Maybe best to figure up a rotation with both and see what happens. Maybe for a month or two. See how it goes. Then change in favor of more weights or more cardio? It is easy to get overwhelmed. Pick a rotation, make a decision and go with it. You will make progress either way. Don't let indecision paralyze ya!

HTH
Jen
 
Sorry...wanted to add, as I just re-read your post...I think your all cardio idea might work? If you eat "clean". It is good to try...I'd give it 8 weeks, my personal opinion.
 
Remember it's not the scale, but inches that matter.

Actually, many athletes are overweight according to the BMI Index used by the Centers for Disease Control.

Muscle weighs more than fat, so I would not sweat the scale as much as how my clothing fits!

I am 5'1" and currently weigh 120 lbs. But I wear a size 2 to 4 petite in clothing. Most people who look my size weigh appx. 95 to 105 lbs.
 
Excellent point about the scale, Amy! But, muscle is more dense than fat. Pound for pound, a pound of fat weighs the same as a pound of muscle, but fat takes up more room than it's muscle counterpart. In other words, you can pack more muscle into the same space as you packed in fat, and it would "weigh more", because there would be more of it, but in that space instead of fat you now have muscle. The more muscle you have, the higher your metabolism, because muscle burns calories even while you're at rest, just to stay alive. Fat does not. I'm a believer you need both weight training and cardio to stay in shape. I don't feel very overweight people or those who led sedentary lives should do a lot of cardio at first because they are more likely to injure themselves and then stop working out. A good solid combination of weights and cardio can work for almost everyone. I say "almost" because we are all unique, and we all have our likes and dislikes, and it's important to find the combo that works best for your body, your lifestyle, and your likes. If you don't like your workout routine, you won't stick with it. That is KEY. It's supposed to be a LIFESTYLE change, not a quick fix, or a lose 20 pounds then backoff kind of thing. I'm not accusing anyone here or saying that's what the original poster said. I'm simply trying to state my beliefs.

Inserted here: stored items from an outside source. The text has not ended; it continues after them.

/-- Bits `hi:lo` of an address XORed with bits from `hi2` down (R120). -/
def swizzle (a n sh : Nat) : Nat := Nat.xor a (a / 2 ^ sh % 2 ^ n * 16)

/-- Address of element i (R120). -/
def recAddr (r : BRec) (i : Nat) : Nat :=
  let a := (r.base + i * r.stride) % 2 ^ 57
  match r.swz with
  | 1 => swizzle a 3 7
  | 2 => swizzle a 3 8
  | 3 => swizzle a 2 7
  | _ => a

/-! ### Transaction bodies (R306, R308) -/

/-- The physical tile of a byte. -/
def tileOf (pa : Nat) : Nat := pa / 256

/-- Is a tile of the body granted to it (R272)? -/
def tileGranted (s : State) (g : GRef) (t : Ticket) (tile : Nat) : Bool :=
  match g with
  | .sup _ => true
  | .user c n => s.grants.any (fun e => e.tile == tile && e.crew == c && e.gang == n && e.op == t.op
      && e.granted && !e.released)

/-- What the body of a transaction says of a byte range: 0 outside or not writable, 1 to wait for a grant, 2 to go on. -/
def bodyCheck (s : State) (g : GRef) (x : Gang) (pa n : Nat) (writes : Bool) : Nat :=
  match x.body with
  | none => 2
  | some t =>
    let ts := (List.range ((pa + n - 1) / 256 - pa / 256 + 1)).map (fun i => pa / 256 + i)
    if ts.all (fun k => t.tiles.any (fun e => e.1 == k && (!writes || e.2))) then
      (if ts.all (tileGranted s g t) then 2 else 1)
    else 0

/-! ### The checks of one element (R238, R241) -/

/-- What the checks of one element say. -/
inductive Chk where
  /-- It may be accessed at a place; the leaf's W bit is kept for a store. -/
  | ok (p : Place) (leafW : Bool)
  /-- A check fails with a code. -/
  | code (c : Nat)
  /-- Absent at stage one, for LD.RP. -/
  | absent
  /-- It waits: for a grant (R308), or for an ownership change (R361). -/
  | hold
  deriving DecidableEq, Repr

/-- Checks of a scratchpad element at a byte offset, but for lost lines (R241). -/
def chkScr (s : State) (g : GRef) (o : Int) (n : Nat) : Chk :=
  if o % (n : Int) ≠ 0 then .code 0x8008
  else if o < 0 ∨ o + n > (scrSize s g : Int) then .code 0x8001
  else
    match crewOf? s g with
    | some cr => if scrMode s cr o.toNat then .ok (.scr o.toNat) true else .code 0x8007
    | none => .code 0x8001

/-- Page-request kinds of Table 18-7. -/
def kindCode : AKind → Nat
  | .read => 0 | .write => 1 | .atomic => 1 | .fetch => 2

/-- What a walk of checks threads: the state, and the translations that the instruction has made, by line. -/
abbrev Trail := State × Tab XRes

/-- The translation of a line for one instruction, made once (R240). -/
def translateOnce (r : Trail) (ctx va : Nat) : Trail × XRes :=
  match Tab.find? r.2 (va / 128) with
  | some x => (r, x)
  | none =>
    let t := translate r.1 ctx va
    ((t.1, Tab.put r.2 (va / 128) t.2), t.2)
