/-- A copy lowers a byte count; below -2^23 it stays there and sets the error flag (R300). -/
def barLower (s : State) (c n k : Nat) : State :=
  modBar s c n (fun b =>
    let t := b.byt - (k : Int)
    if t < -(2 ^ 23) then { b with byt := -(2 ^ 23), err := true } else { b with byt := t })

def barArrive (s : State) (c n : Nat) : State := modBar s c n (fun b => { b with arr := b.arr + 1 })

/-- The flip test of one barrier (R299). -/
def flip (b : Bar) : Bar :=
  if b.arr = b.exp ∧ b.byt = 0 ∧ b.err = false then { b with phase := !b.phase, arr := 0 } else b

/-- The flip test of every barrier, made once at the end of a cycle (R299). -/
def flipBars (s : State) : State :=
  { s with crews := Tab.mapVals (fun _ cr => { cr with bars := Tab.mapVals (fun _ b => flip b) cr.bars }) s.crews }

/-! ### Engine accesses (R226, R334) -/

/-- Read bytes as an engine does: at H(x) for device memory, at Y(x) for host and peer memory and for blocks that the host owns
(R226, R359). -/
def engRead (s : State) (pa n : Nat) : State × List Byte :=
  if homeIsMem s pa then
    let s := (List.range n).foldl (fun s i => homeFetch s (pa + i)) s
    (s, (List.range n).map (fun i => homeRead s (pa + i)))
  else (s, s.mem.readN pa n)

/-- Why an element cannot move yet: its page is awaited, its block is being taken back, its tile is not granted, or the matrix engine
holds a range that it writes. -/
inductive Hold where
  | page | block | grant | matrix
  deriving DecidableEq, Repr

/-- What locating a side of an element comes to. -/
inductive Locate where
  | ok (xs : List Stretch)
  | fault (code : Nat)
  | wait (h : Hold)

/-- Locate a scratchpad range: every bank in scratchpad mode (R409), the range within the allocation, and for a read no lost
line (R199). -/
def locScr (s : State) (c : Nat) (cr : Crew) (o n : Nat) (write : Bool) : Locate :=
  let lines := (List.range ((o + n - 1) / 128 - o / 128 + 1)).map (fun i => 128 * (o / 128 + i))
  if o + n > scrSize s (.user c 0) then .fault 0x8001
  else if !lines.all (scrMode s cr) then .fault 0x8007
  else if !write && lines.any (isLost cr.lostScr) then .fault 0x800B
  else if write && heldByMatrix s c o n then .wait .matrix
  else .ok [⟨true, o, n⟩]

/-- Locate several scratchpad ranges of an element, in their order. -/
def locScrs (s : State) (c : Nat) (cr : Crew) (write : Bool) : List (Nat × Nat) → Locate
  | [] => .ok []
  | x :: xs =>
    match locScr s c cr x.1 x.2 write with
    | .ok a => (match locScrs s c cr write xs with | .ok b => .ok (a ++ b) | r => r)
    | r => r

/-- Locate one page's part of the global side of element `k` of a copy: stage-two misses wait for the host's reply, or fault once the host
has answered that the page failed (R284, R366, R367); inside a body the tiles of CPY.X are judged here (R308). -/
def locPage (s : State) (core : Nat) (m : CopyCmd) (k va n : Nat) (write : Bool) : State × Locate :=
  let body := match m.kind, m.body with | .indexed _, some t => some t | _, _ => none
  let mine := fun w : Waiter => match w with | .copy _ c op e => c == m.crew && op == m.op && e == k | _ => false
  if m.failed.contains k then (s, .fault 0x8002)
  else if awaits s mine then (s, .wait .page)
  else
  match translate s m.ctx va with
  | (s, .miss fn g tb) =>
    (requestPage s fn g m.ctx (if tb then 3 else if write then 1 else 0) 1 (.copy core m.crew m.op k), .wait .page)
  | (s, .ok x) =>
    let pa := xlatPa x va
    let how := if write then AKind.write else AKind.read
    let g := GRef.user m.crew m.gang
    let judged := match body, gang? s g with
      | some t, some y => if xlatPresent x then bodyCheck s g { y with body := some t } pa n write else 0
      | _, _ => 2
    if judged = 0 then (s, .fault 0x8003)
    else if !xlatPresent x then (s, .fault 0x8002)
    else if judged = 1 then (s, .wait .grant)
    else if closingBlock s pa then (s, .wait .block)
    else if !(leafPermits x.bits how && (barredOf s .copy m.ctx pa how).isNone) then (s, .fault 0x8007)
    else if !write && (List.range n).any (fun i => isLost s.lost (pa + i)) then (s, .fault 0x800B)
    else (s, .ok [⟨false, pa, n⟩])

/-- Locate a global range page by page. -/
def locGlobal (s : State) (core : Nat) (m : CopyCmd) (k va n : Nat) (write : Bool) : State × Locate :=
  let h := 65536 - va % 65536
  if n ≤ h then locPage s core m k va n write
  else
    match locPage s core m k va h write with
    | (s, .ok xs) =>
      match locPage s core m k (va + h) (n - h) write with
      | (s, .ok ys) => (s, .ok (xs ++ ys))
      | r => r
    | r => r

/-! ### Multicast (R207) -/

/-- Core number of bit `i` of a cluster mask, from the issuing core. -/
def clusterCore (core i : Nat) : Nat := core / 160 * 160 + core % 160 / 8 * 8 + i

/-- The crews of the issuing launch on a core, by table number. -/
def crewsOn (s : State) (launch core : Nat) : List Nat :=
  (s.crews.filter (fun p => p.2.launch == launch && p.2.phase == .resident
    && (p.2.core == core || (isPair s p.2 && p.2.core + 1 == core)))).map (fun p => p.1)

/-- The crews that a multicast reaches, each with the bit of its core. -/
def mcTargets (s : State) (core launch : Nat) (mask : BitVec 8) : List (Nat × Nat) :=
  ((List.range 8).filter (fun i => mask.getLsbD i)).flatMap
    (fun i => (crewsOn s launch (clusterCore core i)).map (fun c => (i, c)))

/-- Does a matrix step hold a range in a crew that a multicast is about to write (R229)? -/
def mcHeld (s : State) (core : Nat) (launch : Nat) (mask : BitVec 8) (o n : Nat) : Bool :=
  (mcTargets s core launch mask).any (fun t => heldByMatrix s t.2 o n)

/-! ### Elements of a copy -/

/-- Bytes of an MSEL's element, two runs of four: those that are read, of which half as many are written (R291). -/
def mselSize (fw : W32) : Nat := (aFmt fw.toNat).bits

/-- Bytes that an element writes, and a command. -/
def copyEsz (m : CopyCmd) : Nat := match m.kind with | .msel fw .. => mselSize fw / 2 | _ => (cutRec m.rc).esz
def copyTotal (m : CopyCmd) : Nat := m.count * copyEsz m

/-- Where element `k` of an MSEL reads: its two runs, and the scale byte of their group where the format has one. -/
def mselFrom (fw : W32) (src sa k : Nat) : List (Nat × Nat) :=
  (src + k * mselSize fw, mselSize fw) :: (if (aFmt fw.toNat).scale then [(sa + k / 4, 1)] else [])

/-- Where it writes: the elements kept, and a byte of metadata. -/
def mselTo (fw : W32) (dst sm k : Nat) : List (Nat × Nat) := [(dst + k * (mselSize fw / 2), mselSize fw / 2), (sm + k, 1)]

/-- What an MSEL writes for the bytes that one element reads: of each run the two elements of largest magnitude, and their indexes (R291). -/
def mselBytes (fw : W32) (bs : List Byte) : List Byte :=
  let f := aFmt fw.toNat
  let w := f.bits
  let sc := if f.scale then (bs[w]?).map (fun b => b.toNat) else none
  let run := fun (j : Nat) =>
    let xs := (List.range 4).map (fun i => packedAt bs.toArray 0 w (4 * j + i))
    let p := selPair (xs.map (fun x => selMag f x sc))
    ((xs[p.1]?).getD 0 + 2 ^ w * (xs[p.2]?).getD 0, p.1 + 4 * p.2)
  toLE (w / 2) ((run 0).1 + 2 ^ (2 * w) * (run 1).1) ++ toLE 1 ((run 0).2 + 16 * (run 1).2)

/-- The bytes that an element writes for those that it has read. -/
def elemOut (m : CopyCmd) (bs : List Byte) : List Byte := match m.kind with | .msel fw .. => mselBytes fw bs | _ => bs

/-- The element index of element `k`, or none where CPY.X skips it, or a fault of its index word (R287). -/
def copyIndex (s : State) (c : Nat) (cr : Crew) (m : CopyCmd) (k : Nat) : Except Nat (Option Nat) :=
  match m.kind with
  | .indexed list =>
    match locScr s c cr (list + 4 * k) 4 false with
    | .fault code => .error code
    | _ =>
      let i := leNat (scrRead cr (list + 4 * k) 4)
      if i = 0xFFFFFFFF then .ok none
      else if i ≥ recExtent (cutRec m.rc) then .error 0x8001 else .ok (some i)
  | _ => .ok (some (m.first + k))

/-- What moving one element comes to. -/
inductive Move where
  | skip
  | fault (code : Nat)
  | wait (h : Hold)
  | go (src dst : List Stretch)

/-- Must the element wait? -/
def Move.holds : Move → Bool
  | .wait _ => true
  | _ => false

/-- Does a matrix step hold a stretch that element `k` writes (R229)? -/
def elemHeld (s : State) (core : Nat) (m : CopyCmd) (cr : Crew) (k : Nat) (dst : List Stretch) : Bool :=
  match m.kind with
  | .multicast mask => mcHeld s core cr.launch mask (m.off + k * copyEsz m) (copyEsz m)
  | _ => dst.any (fun x => x.scr && heldByMatrix s m.crew x.at_ x.len)

/-- Locate both sides of element `k`, the one read first: the record side and the dense side, or of MSEL the tile and its packed form. -/
def planElem (s : State) (core : Nat) (m : CopyCmd) (k : Nat) : State × Move :=
  match crew? s m.crew, Tab.find? m.placed k with
  | none, _ => (s, .wait .page)
  | some cr, some p => (s, if elemHeld s core m cr k p.2 then .wait .matrix else .go p.1 p.2)
  | some cr, none =>
    let r := cutRec m.rc
    match copyIndex s m.crew cr m k with
    | .error code => (s, .fault code)
    | .ok none => (s, .skip)
    | .ok (some i) =>
      let a := recAddr r i
      let o := m.off + k * copyEsz m
      let rec_ := fun (s : State) (w : Bool) => if r.spad then (s, locScr s m.crew cr a r.esz w) else locGlobal s core m k a r.esz w
      let source := fun (s : State) => match m.kind with
        | .msel fw src _ sa _ => (s, locScrs s m.crew cr false (mselFrom fw src sa k))
        | _ => if m.dir then (s, locScr s m.crew cr o r.esz false) else rec_ s false
      let dest := fun (s : State) => match m.kind with
        | .msel fw _ dst _ sm => (s, locScrs s m.crew cr true (mselTo fw dst sm k))
        | .multicast _ => (s, if elemHeld s core m cr k [] then .wait .matrix else .ok [])
        | _ => if m.dir then rec_ s true else (s, locScr s m.crew cr o r.esz true)
      match source s with
      | (s, .fault c) => (s, .fault c)
      | (s, .wait h) => (s, .wait h)
      | (s, .ok xs) =>
        match dest s with
        | (s, .fault c) => (s, .fault c)
        | (s, .wait h) => (s, .wait h)
        | (s, .ok ys) => (s, .go xs ys)

/-- Locate every element of a list. -/
def planAll (s : State) (core : Nat) (m : CopyCmd) : List Nat → State × List (Nat × Move)
  | [] => (s, [])
  | k :: ks =>
    let r := planElem s core m k
    let t := planAll r.1 core m ks
    (t.1, (k, r.2) :: t.2)

/-- The race report sees each line of the global stretches of a side (R398). -/
def raceStretches (s : State) (m : CopyCmd) (core : Nat) (write : Bool) (xs : List Stretch) : State :=
  (xs.filter (fun x => !x.scr)).foldl (fun s x =>
    (List.range ((x.at_ + x.len - 1) / 128 - x.at_ / 128 + 1)).foldl (fun s i =>
      raceAccess s m.crew m.gang core m.pc (if i = 0 then x.at_ else 128 * (x.at_ / 128 + i)) write false true (if write then 3 else 2)) s) s

/-- Read stretches. -/
def readStretches (s : State) (m : CopyCmd) : List Stretch → State × List Byte
  | [] => (s, [])
  | x :: xs =>
    let r :=
      if x.scr then (s, ((crew? s m.crew).map (fun cr => scrRead cr x.at_ x.len)).getD [])
      else engRead s x.at_ x.len
    let t := readStretches r.1 m xs
    (t.1, r.2 ++ t.2)

/-- What stretches hold now, where the engine reads them. -/
def peekStretches (s : State) (m : CopyCmd) (xs : List Stretch) : List Byte :=
  xs.flatMap (fun x =>
    if x.scr then ((crew? s m.crew).map (fun cr => scrRead cr x.at_ x.len)).getD []
    else (List.range x.len).map (fun i => if homeIsMem s (x.at_ + i) then homeRead s (x.at_ + i) else s.mem.read (x.at_ + i)))

/-- Source bytes of element `k`, those read early in place of what is there now (R226). -/
def withEarly (m : CopyCmd) (k : Nat) (bs : List Byte) : List Byte :=
  if m.pre.isEmpty then bs else bs.zipIdx.map (fun b => (Tab.find? m.pre (256 * k + b.2)).getD b.1)

/-- The addresses of the bytes of stretches, and whether each is the scratchpad's. -/
def stretchAddrs (xs : List Stretch) : List (Bool × Nat) := xs.flatMap (fun x => (List.range x.len).map (fun i => (x.scr, x.at_ + i)))

/-- Write those bytes of an element that a test on their numbers picks, into the scratchpad of a crew or at their points, counted (0x80B). -/
def putOut (s : State) (core crew : Nat) (p : Nat → Bool) (dst : List Stretch) (out : List Byte) : State :=
  let bs := (((stretchAddrs dst).zip out).zipIdx).filter (fun b => p b.2)
  bs.foldl (fun s b => if b.1.1.1 then scrWrite s crew b.1.1.2 [b.1.2] else sysWrite s b.1.1.2 b.1.2) (countCore s core 0x80B bs.length)

/-- Where element `k` is written: its own destination, or for CPY.M the dense range of each crew that the named cores hold, with the bit of
its core. -/
def elemTargets (s : State) (core : Nat) (m : CopyCmd) (k : Nat) (dst : List Stretch) : List (Nat × Nat × List Stretch) :=
  match m.kind, crew? s m.crew with
  | .multicast mask, some own =>
    (mcTargets s core own.launch mask).map (fun t => (t.1, t.2, [⟨true, m.off + k * copyEsz m, copyEsz m⟩]))
  | .multicast _, none => []
  | _, _ => [(0, m.crew, dst)]

/-- Does an allocation hold the whole dense range of a multicast (R207)? -/
def takesAll (s : State) (m : CopyCmd) (crew : Nat) : Bool := decide (m.off + copyTotal m ≤ scrSize s (.user crew 0))

/-- Is the bank of an element of a multicast in scratchpad mode? -/
def takesElem (s : State) (m : CopyCmd) (k crew : Nat) : Bool :=
  ((crew? s crew).map (fun cr => scrMode s cr (m.off + k * copyEsz m))).getD false

/-- Bytes delivered to a crew: its barrier is lowered by them once their piece is written (R207, R285). -/
def owe (m : CopyCmd) (crew p n : Nat) : CopyCmd :=
  { m with due := Tab.put m.due (2 ^ 20 * crew + p) ((Tab.find? m.due (2 ^ 20 * crew + p)).getD 0 + n)
           credited := m.credited + (if crew = m.crew then n else 0) }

I also ignore my scale. I lost about 60 pounds and six whole sizes on Weight Watchers and a combination of my old Firm tapes then Cathe exclusively. The key for me was weight lifting. I still lift more than I do cardio, and it keeps me in the same size. It's been over six months since I made my WW goal, and I have no idea what I weigh, but the same size clothes still fit great, and I feel fantastic! I stay with Cathe and a few of my old favorite Firms, for the very simple reason they work, and I love them! I was doing Tracie Long's three new tapes for a while, but they quickly became boring. I won't be ordering the new ones made on the battleship unless I start reading things I think will challenge me. Interestingly, I also was a few pounds above a "healthy" BMI when I made my WW goal, but my size was the same as I wore in college when I weighed significantly less on the scale. It was the muscle!! Go figure - LOL!!

Hope this helps!!

Carol
:)
 
Thanks for all the great posts! I did a full week of cardio last week, and although I was busting my butt, I felt incomplete with no weights in ther (plus I just got Maximum Intensity Strength which I'm dying to try!). So, I think I'll try 4 cardios, 1 circuit, and 1 only weight days per week (just doing 6 days per week will be change enough for me right now!). I'll let you know how it goes, and thanks especially for your comments regarding weight and BMI. I wish assessing body fat level was used more often as a measure of fitness...
 
The scale is useless practically as a tool for weight loss and fat loss measurement.

Since getting back into Cathe and running more consistently the last couple of months, I have gained 5 # on the scale, but my clothes are EVER so much looser! I have probably lost a size and a half or so.

And a few years ago, when I'd been fastidious about running/weight lifting, I weighed far more than I looked:

1980--weight 105#--size 8 (tight)
1997--weight 115#--size 4-6 and loose and comfortable.